What is required | Please give back word for word the lines of the material below between the line containing "namespace Sys2Proof.Machine" and the line containing "scan (p : Nat)", inclusive.
──────────────────────────────
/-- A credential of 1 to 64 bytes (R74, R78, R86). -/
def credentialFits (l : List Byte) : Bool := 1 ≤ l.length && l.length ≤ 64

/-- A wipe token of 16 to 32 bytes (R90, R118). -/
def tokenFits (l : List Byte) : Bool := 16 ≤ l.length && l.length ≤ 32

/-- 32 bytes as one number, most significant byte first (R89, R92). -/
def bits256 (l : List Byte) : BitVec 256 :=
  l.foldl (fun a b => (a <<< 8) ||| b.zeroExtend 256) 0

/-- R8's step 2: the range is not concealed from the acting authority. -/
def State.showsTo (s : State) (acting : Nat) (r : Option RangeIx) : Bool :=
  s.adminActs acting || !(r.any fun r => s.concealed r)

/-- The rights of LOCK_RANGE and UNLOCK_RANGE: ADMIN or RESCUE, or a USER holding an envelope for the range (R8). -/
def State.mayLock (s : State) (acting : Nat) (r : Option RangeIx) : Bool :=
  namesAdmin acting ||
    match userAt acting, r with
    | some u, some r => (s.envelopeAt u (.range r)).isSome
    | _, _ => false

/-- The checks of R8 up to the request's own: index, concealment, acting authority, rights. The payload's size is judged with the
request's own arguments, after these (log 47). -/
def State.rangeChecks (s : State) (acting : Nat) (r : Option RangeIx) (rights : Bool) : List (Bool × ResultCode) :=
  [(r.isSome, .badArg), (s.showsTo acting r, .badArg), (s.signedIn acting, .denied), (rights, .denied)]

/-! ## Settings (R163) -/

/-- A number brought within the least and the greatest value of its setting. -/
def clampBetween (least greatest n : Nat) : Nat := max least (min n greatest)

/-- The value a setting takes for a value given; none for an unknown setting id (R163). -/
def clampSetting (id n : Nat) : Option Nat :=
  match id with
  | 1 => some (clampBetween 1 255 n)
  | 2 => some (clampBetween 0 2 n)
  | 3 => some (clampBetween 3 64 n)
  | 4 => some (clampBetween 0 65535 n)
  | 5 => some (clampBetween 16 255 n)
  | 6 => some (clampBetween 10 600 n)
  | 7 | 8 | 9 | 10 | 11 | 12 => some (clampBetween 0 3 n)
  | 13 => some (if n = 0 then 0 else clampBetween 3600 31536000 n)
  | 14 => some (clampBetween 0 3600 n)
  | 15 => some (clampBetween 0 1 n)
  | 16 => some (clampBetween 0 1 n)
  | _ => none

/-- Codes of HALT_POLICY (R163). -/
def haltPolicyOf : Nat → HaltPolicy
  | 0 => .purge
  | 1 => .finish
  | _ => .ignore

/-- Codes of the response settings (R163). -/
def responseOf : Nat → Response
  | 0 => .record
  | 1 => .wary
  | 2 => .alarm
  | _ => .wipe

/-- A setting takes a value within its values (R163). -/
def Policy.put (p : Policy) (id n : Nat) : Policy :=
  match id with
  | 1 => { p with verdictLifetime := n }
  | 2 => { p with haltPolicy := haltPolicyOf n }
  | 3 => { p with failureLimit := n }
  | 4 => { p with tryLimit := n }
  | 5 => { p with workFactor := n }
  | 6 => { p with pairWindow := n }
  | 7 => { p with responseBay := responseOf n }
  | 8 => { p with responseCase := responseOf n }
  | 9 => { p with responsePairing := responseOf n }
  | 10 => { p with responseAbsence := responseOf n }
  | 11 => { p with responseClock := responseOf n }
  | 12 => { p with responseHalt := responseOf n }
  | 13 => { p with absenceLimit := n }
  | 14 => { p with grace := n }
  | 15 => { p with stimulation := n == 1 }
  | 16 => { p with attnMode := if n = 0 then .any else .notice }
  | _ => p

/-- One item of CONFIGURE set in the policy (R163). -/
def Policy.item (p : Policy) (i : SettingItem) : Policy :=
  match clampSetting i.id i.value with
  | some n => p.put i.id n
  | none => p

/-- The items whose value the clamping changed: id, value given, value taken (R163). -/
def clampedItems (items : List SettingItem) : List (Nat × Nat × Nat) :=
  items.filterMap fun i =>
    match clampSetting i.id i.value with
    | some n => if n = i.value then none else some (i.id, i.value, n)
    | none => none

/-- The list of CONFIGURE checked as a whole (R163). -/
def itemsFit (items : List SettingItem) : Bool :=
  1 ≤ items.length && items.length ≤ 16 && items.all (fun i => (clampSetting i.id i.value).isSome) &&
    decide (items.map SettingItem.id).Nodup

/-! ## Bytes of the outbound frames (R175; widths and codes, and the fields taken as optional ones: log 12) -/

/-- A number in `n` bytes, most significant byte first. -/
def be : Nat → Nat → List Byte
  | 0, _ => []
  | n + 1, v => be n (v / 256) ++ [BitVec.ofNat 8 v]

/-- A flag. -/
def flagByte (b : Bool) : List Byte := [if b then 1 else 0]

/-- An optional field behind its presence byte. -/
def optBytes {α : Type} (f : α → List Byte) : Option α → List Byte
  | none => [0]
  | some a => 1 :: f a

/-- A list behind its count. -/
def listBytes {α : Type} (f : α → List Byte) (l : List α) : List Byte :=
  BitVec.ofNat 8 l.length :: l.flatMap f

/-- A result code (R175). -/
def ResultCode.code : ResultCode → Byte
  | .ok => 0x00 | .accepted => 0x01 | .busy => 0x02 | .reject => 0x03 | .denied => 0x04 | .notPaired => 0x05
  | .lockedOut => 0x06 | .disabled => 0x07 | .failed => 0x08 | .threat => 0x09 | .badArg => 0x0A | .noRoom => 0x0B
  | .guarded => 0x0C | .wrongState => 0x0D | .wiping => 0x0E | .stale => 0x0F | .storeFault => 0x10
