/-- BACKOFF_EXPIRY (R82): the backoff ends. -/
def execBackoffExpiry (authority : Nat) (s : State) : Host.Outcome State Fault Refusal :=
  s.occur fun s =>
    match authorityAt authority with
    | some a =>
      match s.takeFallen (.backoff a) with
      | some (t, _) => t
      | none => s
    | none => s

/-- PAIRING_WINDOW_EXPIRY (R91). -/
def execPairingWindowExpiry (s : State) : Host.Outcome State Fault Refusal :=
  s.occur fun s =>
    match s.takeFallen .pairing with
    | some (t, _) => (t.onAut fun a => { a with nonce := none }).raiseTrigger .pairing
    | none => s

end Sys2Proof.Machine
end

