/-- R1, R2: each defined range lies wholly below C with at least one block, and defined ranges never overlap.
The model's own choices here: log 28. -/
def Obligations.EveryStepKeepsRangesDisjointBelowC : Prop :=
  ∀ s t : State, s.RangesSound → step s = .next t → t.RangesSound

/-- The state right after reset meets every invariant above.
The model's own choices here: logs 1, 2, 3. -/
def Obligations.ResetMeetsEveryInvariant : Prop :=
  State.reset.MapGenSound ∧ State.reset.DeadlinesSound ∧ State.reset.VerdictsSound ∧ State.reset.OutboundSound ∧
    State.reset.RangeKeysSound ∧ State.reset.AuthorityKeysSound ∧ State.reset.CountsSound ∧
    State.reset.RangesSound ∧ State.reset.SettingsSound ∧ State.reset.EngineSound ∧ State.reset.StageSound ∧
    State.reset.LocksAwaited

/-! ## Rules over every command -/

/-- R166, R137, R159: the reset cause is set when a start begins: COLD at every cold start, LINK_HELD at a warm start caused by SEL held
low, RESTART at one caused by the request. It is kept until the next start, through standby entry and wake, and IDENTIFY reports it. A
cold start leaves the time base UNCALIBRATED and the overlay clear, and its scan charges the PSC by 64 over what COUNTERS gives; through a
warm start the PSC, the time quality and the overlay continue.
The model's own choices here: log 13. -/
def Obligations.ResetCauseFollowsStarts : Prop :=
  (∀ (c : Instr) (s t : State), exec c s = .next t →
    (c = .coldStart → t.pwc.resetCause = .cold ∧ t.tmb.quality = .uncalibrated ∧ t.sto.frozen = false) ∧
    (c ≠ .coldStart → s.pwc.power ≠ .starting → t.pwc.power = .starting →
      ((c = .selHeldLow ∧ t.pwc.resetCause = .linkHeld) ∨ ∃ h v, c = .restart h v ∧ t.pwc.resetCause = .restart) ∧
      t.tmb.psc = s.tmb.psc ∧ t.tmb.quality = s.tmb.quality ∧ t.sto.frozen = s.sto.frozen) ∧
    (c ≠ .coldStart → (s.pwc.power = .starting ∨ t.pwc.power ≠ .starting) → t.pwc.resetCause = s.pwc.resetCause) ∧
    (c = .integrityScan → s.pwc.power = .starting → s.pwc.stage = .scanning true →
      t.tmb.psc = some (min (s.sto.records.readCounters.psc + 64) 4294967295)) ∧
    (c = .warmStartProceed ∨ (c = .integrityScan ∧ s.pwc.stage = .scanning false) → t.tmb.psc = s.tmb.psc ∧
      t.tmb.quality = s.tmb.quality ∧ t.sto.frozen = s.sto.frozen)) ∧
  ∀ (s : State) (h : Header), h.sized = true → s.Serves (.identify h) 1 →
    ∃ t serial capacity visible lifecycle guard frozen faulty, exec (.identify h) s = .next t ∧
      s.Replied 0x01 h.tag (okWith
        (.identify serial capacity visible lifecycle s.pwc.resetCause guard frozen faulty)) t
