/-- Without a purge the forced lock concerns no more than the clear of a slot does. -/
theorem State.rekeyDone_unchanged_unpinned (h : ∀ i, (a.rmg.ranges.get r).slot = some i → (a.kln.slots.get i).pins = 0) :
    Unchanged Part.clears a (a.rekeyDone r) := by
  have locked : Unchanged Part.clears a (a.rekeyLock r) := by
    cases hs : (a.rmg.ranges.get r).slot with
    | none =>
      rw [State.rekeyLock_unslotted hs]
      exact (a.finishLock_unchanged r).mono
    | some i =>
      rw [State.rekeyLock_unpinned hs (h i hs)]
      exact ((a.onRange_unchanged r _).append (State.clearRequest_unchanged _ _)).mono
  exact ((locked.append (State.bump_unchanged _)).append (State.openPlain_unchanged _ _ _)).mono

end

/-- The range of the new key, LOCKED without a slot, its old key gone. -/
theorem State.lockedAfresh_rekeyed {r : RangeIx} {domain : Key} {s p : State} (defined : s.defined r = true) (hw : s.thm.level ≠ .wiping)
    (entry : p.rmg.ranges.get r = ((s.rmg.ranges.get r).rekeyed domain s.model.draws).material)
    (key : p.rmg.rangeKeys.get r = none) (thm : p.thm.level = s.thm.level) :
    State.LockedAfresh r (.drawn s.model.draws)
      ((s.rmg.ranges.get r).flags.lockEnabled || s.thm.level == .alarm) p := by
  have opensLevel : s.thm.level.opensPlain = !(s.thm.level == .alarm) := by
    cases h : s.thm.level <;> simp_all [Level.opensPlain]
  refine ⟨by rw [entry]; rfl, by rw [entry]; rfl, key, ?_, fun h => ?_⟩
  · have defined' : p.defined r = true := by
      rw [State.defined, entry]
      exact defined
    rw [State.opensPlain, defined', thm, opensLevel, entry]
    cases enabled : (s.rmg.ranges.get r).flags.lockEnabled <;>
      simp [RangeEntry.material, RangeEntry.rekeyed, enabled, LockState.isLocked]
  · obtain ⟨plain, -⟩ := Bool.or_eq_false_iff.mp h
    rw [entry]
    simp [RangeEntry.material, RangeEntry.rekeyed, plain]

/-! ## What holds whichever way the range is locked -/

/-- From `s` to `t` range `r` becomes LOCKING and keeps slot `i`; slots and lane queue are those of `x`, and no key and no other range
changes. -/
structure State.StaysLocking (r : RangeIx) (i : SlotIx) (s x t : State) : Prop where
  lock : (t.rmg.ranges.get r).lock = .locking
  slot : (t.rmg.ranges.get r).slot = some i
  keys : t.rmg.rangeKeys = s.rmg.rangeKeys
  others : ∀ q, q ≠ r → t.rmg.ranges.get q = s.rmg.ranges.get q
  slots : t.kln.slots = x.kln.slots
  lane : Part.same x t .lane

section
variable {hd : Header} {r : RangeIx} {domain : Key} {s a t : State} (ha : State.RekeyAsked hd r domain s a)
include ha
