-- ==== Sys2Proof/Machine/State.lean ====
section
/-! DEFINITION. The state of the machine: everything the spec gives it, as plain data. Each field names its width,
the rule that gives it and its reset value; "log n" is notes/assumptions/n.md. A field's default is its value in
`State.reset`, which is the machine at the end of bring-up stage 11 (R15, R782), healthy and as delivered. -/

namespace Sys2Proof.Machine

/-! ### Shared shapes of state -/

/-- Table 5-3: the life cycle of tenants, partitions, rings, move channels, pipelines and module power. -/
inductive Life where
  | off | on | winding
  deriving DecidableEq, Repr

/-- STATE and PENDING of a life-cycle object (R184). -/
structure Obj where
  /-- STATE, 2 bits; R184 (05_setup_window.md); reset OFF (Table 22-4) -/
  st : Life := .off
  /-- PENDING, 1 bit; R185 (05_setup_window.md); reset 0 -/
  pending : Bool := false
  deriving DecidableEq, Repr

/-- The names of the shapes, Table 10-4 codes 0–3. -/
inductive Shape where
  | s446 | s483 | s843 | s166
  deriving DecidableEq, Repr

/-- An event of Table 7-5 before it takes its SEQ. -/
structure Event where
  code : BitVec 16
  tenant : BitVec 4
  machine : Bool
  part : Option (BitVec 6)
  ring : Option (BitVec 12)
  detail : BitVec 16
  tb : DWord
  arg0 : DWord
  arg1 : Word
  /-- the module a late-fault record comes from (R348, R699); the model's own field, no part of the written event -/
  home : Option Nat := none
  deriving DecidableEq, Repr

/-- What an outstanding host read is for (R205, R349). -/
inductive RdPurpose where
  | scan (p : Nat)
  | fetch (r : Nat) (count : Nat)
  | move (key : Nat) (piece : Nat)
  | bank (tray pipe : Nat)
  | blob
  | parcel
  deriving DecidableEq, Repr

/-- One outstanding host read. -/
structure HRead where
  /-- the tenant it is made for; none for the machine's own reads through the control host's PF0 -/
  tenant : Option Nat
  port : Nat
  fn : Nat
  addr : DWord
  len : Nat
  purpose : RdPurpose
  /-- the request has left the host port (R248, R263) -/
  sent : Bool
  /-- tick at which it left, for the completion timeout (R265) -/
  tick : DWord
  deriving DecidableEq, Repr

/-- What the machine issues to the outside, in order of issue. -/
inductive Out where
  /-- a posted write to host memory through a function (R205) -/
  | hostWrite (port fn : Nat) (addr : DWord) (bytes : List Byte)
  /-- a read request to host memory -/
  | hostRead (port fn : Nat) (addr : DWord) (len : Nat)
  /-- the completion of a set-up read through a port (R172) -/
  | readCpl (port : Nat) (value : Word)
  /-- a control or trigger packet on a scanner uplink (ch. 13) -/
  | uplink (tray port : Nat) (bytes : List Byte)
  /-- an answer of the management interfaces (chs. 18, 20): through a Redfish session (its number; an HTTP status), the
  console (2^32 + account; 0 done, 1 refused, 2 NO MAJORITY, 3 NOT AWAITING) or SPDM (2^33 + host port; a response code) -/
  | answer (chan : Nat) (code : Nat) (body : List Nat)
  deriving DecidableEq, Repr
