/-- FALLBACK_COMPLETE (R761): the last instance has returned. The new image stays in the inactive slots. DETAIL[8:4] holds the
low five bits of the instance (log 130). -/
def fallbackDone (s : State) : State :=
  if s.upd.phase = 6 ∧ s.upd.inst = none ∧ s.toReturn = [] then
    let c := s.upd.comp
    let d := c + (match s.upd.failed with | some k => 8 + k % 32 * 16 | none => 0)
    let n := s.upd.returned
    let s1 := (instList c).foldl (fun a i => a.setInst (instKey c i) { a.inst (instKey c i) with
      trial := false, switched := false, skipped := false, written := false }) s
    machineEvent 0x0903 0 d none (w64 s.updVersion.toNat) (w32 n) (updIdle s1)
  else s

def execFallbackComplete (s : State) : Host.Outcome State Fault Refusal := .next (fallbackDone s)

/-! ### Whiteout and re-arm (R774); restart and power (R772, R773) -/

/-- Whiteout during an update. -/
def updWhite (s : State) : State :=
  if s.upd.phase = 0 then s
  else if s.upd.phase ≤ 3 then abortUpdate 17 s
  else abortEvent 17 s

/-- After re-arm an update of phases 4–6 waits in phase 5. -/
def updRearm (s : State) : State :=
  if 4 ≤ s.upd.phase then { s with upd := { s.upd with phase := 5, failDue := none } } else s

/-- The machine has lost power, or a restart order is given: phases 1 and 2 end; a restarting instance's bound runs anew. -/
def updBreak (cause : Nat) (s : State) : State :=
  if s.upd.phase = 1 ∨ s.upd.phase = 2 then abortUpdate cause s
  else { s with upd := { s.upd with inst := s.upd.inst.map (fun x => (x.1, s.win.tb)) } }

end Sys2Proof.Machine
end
──────────────────────────────
Answer |
namespace Sys2Proof.Machine

/-! ### Shared shapes of state -/

/-- Table 5-3: the life cycle of tenants, partitions, rings, move channels, pipelines and module power. -/
inductive Life where
  | off | on | winding
  deriving DecidableEq, Repr

/-- STATE and PENDING of a life-cycle object (R184). -/
structure Obj where
  /-- STATE, 2 bits; R184 (05_setup_window.md); reset OFF (Table 22-4) -/
  st : Life := .off
  /-- PENDING, 1 bit; R185 (05_setup_window.md); reset 0 -/
  pending : Bool := false
  deriving DecidableEq, Repr

/-- The names of the shapes, Table 10-4 codes 0–3. -/
inductive Shape where
  | s446 | s483 | s843 | s166
  deriving DecidableEq, Repr

/-- An event of Table 7-5 before it takes its SEQ. -/
structure Event where
  code : BitVec 16
  tenant : BitVec 4
  machine : Bool
  part : Option (BitVec 6)
  ring : Option (BitVec 12)
  detail : BitVec 16
  tb : DWord
  arg0 : DWord
  arg1 : Word
  /-- the module a late-fault record comes from (R348, R699); the model's own field, no part of the written event -/
  home : Option Nat := none
  deriving DecidableEq, Repr

/-- What an outstanding host read is for (R205, R349). -/
inductive RdPurpose where
  | scan (p : Nat)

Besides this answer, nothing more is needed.